◆ INSTRUCTIONS FOR THE TASK
Restate exactly, and only, the lines spanning from the one with "exact (((changesOnly_setSp s" to the end of the records below.

◆ RECORDS FOR PROCESSING
theorem State.Finished.of_frame {s t : State} (h : s.Finished)
    (hframe : ChangesOnly [.dt, .st, .cyc, .refresh, .inputs] s t) : t.Finished := by
  obtain ⟨hrun, hf, hpc, hword⟩ := h
  refine ⟨hframe.mode_eq.trans hrun, hframe.fault_eq.trans hf, ?_, ?_⟩
  · rwa [hframe.pc_eq]
  · rwa [hframe.pc_eq, hframe.read_eq, hframe.read_eq]

/-- A finished core is about to run the jump to its own address. -/
theorem State.Finished.aboutToRun {s : State} (h : s.Finished) (hreset : s.input.reset = false) :
    Claims.AboutToRun s (.jp (s.pc.setWidth 12)) := by
  obtain ⟨hrun, hf, hpc, hword⟩ := h
  refine ⟨hreset, hf, hrun, hpc, ?_⟩
  rw [hword, selfJump_eq_encode (Nat.lt_succ_of_lt hpc)]
  exact decodeOfEncode _ rfl

/-- Settles O58: the jump takes the advance of `PC` back, so the cycle only counts. -/
theorem finishedProgramStaysFinished : Obligations.FinishedProgramStaysFinished := by
  intro s hfin hreset
  have ⟨_, hf, hpc, _⟩ := hfin
  have hback : exec (.jp (s.pc.setWidth 12)) (Claims.preState s) = .next s.beginCycle := by
    rw [exec_jp, zextNnn_setWidth (Nat.lt_succ_of_lt hpc)]
    rfl
  have hframe : ChangesOnly [.dt, .st, .cyc, .refresh, .inputs] s s.beginCycle.endCycle :=
    ((changesOnly_setRefresh s false).append (State.endCycle_frame _)).mono (by decide)
  refine ⟨_, ?_, hfin.of_frame hframe, hframe⟩
  rw [step_of_aboutToRun (hfin.aboutToRun hreset), hback, completeCycle]

end Sys2Proof.Machine
end

section
namespace Sys2Proof.Machine

/-! ### Skips (40_flow.md R104 to R109, 44_keys_timers.md R161, R162) -/

theorem exec_seVxKk (x : RegIx) (b : Byte) (s : State) :
    exec (.seVxKk x b) s = .next (s.skipIf (s.getV x == b)) := rfl

theorem exec_sneVxKk (x : RegIx) (b : Byte) (s : State) :
    exec (.sneVxKk x b) s = .next (s.skipIf (s.getV x != b)) := rfl

theorem exec_seVxVy (x y : RegIx) (s : State) :
    exec (.seVxVy x y) s = .next (s.skipIf (s.getV x == s.getV y)) := rfl

theorem exec_sneVxVy (x y : RegIx) (s : State) :
    exec (.sneVxVy x y) s = .next (s.skipIf (s.getV x != s.getV y)) := rfl

theorem exec_skp (x : RegIx) (s : State) :
    exec (.skp x) s = .next (s.skipIf (keyEquals s.input.key (s.getV x))) := rfl

theorem exec_sknp (x : RegIx) (s : State) :
    exec (.sknp x) s = .next (s.skipIf (!keyEquals s.input.key (s.getV x))) := rfl

theorem State.skipIf_pc_toNat (s : State) (c : Bool) :
    (s.skipIf c).pc.toNat = (s.pc.toNat + if c = true then 2 else 0) % 65536 := by
  rw [State.skipIf_eq]
  cases c
  · exact (Nat.mod_eq_of_lt s.pc.isLt).symm
  · exact BitVec.toNat_add _ _

/-- A skip on equality adds 2 to `PC` exactly when the bytes are equal. -/
theorem State.skipIf_beq_pc (s : State) (a b : Byte) :
    (s.skipIf (a == b)).pc.toNat = (s.pc.toNat + if a.toNat = b.toNat then 2 else 0) % 65536 := by
  simp only [State.skipIf_pc_toNat, beq_iff_eq, BitVec.toNat_inj]

/-- A skip on inequality is its complement. -/
theorem State.skipIf_bne_pc (s : State) (a b : Byte) :
    (s.skipIf (a != b)).pc.toNat = (s.pc.toNat + if a.toNat = b.toNat then 0 else 2) % 65536 := by
  simp only [State.skipIf_pc_toNat, bne_iff_ne, BitVec.toNat_inj, ne_eq, ite_not]

/-- Settles O21: the skip of each group on the comparison of its bytes. -/
theorem skipsOnImmediate : Obligations.SkipsOnImmediate := by
  refine ⟨fun _ => decode_group3, fun _ => decode_group4, fun vx b s => ⟨?eq, ?ne⟩⟩
  case eq => exact ⟨_, exec_seVxKk vx b s, s.skipIf_beq_pc _ _, changesOnly_skipIf s _⟩
  case ne => exact ⟨_, exec_sneVxKk vx b s, s.skipIf_bne_pc _ _, changesOnly_skipIf s _⟩

/-- Settles O22: as on an immediate, with the strict low nibble of the two groups. -/
theorem skipsOnRegisters : Obligations.SkipsOnRegisters := by
  refine ⟨fun _ => decode_group5, fun _ => decode_group9, fun vx vy s => ⟨?eq, ?ne⟩⟩
  case eq => exact ⟨_, exec_seVxVy vx vy s, s.skipIf_beq_pc _ _, changesOnly_skipIf s _⟩
  case ne => exact ⟨_, exec_sneVxVy vx vy s, s.skipIf_bne_pc _ _, changesOnly_skipIf s _⟩

theorem keyEquals_iff (key : Option (BitVec 4)) (b : Byte) :
    keyEquals key b = true ↔ ∃ k, key = some k ∧ k.toNat = b.toNat := by
  cases key with
  | none => simp [keyEquals]
  | some k =>
    have hk : (k.setWidth 8).toNat = k.toNat := BitVec.toNat_setWidth_of_le (by decide)
    simp only [keyEquals, beq_iff_eq, ← BitVec.toNat_inj (x := k.setWidth 8), hk, Option.some.injEq,
      exists_eq_left']

end Sys2Proof.Machine

namespace Sys2Proof

/-- `EX9E` and `EXA1` by the low byte of group 0xE (30_encoding.md R87). -/
theorem decode_EX9E {op : Word} (hg : Claims.grp op = 0xE) (hkk : (Claims.kk op).toNat = 0x9E) :
    decode op = some (.skp (Claims.x op)) := by
  have hb : Claims.kk op = 0x9E#8 := BitVec.eq_of_toNat_eq hkk
  simp only [decode_groupE hg, decodeGroupE, fieldKk_eq_kk, hb, fieldX_eq_x]

theorem decode_EXA1 {op : Word} (hg : Claims.grp op = 0xE) (hkk : (Claims.kk op).toNat = 0xA1) :
    decode op = some (.sknp (Claims.x op)) := by
  have hb : Claims.kk op = 0xA1#8 := BitVec.eq_of_toNat_eq hkk
  simp only [decode_groupE hg, decodeGroupE, fieldKk_eq_kk, hb, fieldX_eq_x]

end Sys2Proof

namespace Sys2Proof.Machine

theorem State.skipIf_taken_pc (s : State) {c : Bool} (h : c = true) :
    (s.skipIf c).pc.toNat = (s.pc.toNat + 2) % 65536 := by
  rw [State.skipIf_pc_toNat, if_pos h]

theorem State.skipIf_not_taken_pc (s : State) {c : Bool} (h : ¬ c = true) : (s.skipIf c).pc = s.pc := by
  rw [State.skipIf_eq, if_neg h, State.setPc_pc]

/-- Settles O50: the comparison is `keyEquals_iff`, and the two skips are complements. -/
theorem keySkipsCompareHeldKey : Obligations.KeySkipsCompareHeldKey := by
  refine ⟨fun _ => decode_EX9E, fun _ => decode_EXA1, fun vx s => ?_⟩
  have hheld := keyEquals_iff s.input.key (s.getV vx)
  refine ⟨⟨_, exec_skp vx s, changesOnly_skipIf s _, fun h => ?_, fun h => ?_⟩,
    ⟨_, exec_sknp vx s, changesOnly_skipIf s _, fun h => ?_, fun h => ?_⟩⟩
  · exact s.skipIf_taken_pc (hheld.2 h)
  · exact s.skipIf_not_taken_pc (mt hheld.1 h)
  · exact s.skipIf_taken_pc (by simpa using mt hheld.1 h)
  · exact s.skipIf_not_taken_pc (by simpa using hheld.2 h)

/-! ### Call and return (40_flow.md R101, R103) -/

theorem exec_call (a : BitVec 12) (s : State) :
    exec (.call a) s = .next (((s.setSp (s.sp + 1#8)).stkWrite (s.sp + 1#8) s.pc).setPc (zextNnn a)) := rfl

theorem exec_ret_some {s : State} (h : s.sp.toNat < 16) :
    exec .ret s = .next ((s.setPc s.stk[s.sp.toNat]).setSp (s.sp - 1#8)) := by
  simp only [exec, execRet, s.stkRead_some s.sp h]

theorem exec_ret_none {s : State} (h : 16 ≤ s.sp.toNat) :
    exec .ret s = .next (s.execFault .ret .stackOutOfRange s.sp.toNat) := by
  simp only [exec, execRet, s.stkRead_none s.sp h]

/-- Settles O23: the slot that is written is the one the incremented `SP` names, if there is one. -/
theorem callPushesReturnAddress : Obligations.CallPushesReturnAddress := by
  refine ⟨fun _ => decode_group2, fun a s => ⟨_, exec_call a s, ?sp, zextNnn_toNat a, fun k => ?slot, ?frame⟩⟩
  case sp =>
    rw [State.setPc_sp, State.stkWrite_eq, State.setStk_sp, State.setSp_sp]
    exact BitVec.toNat_add _ _
  case slot => exact State.stkWrite_slot _ _ _ k
  case frame =>
    exact (((changesOnly_setSp s _).append (changesOnly_stkWrite _ _ _)).append (changesOnly_setPc _ _)).mono
      (by decide)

◆ RESPONSE TO THIS TASK
    exact (((changesOnly_setSp s _).append (changesOnly_stkWrite _ _ _)).append (changesOnly_setPc _ _)).mono
      (by decide)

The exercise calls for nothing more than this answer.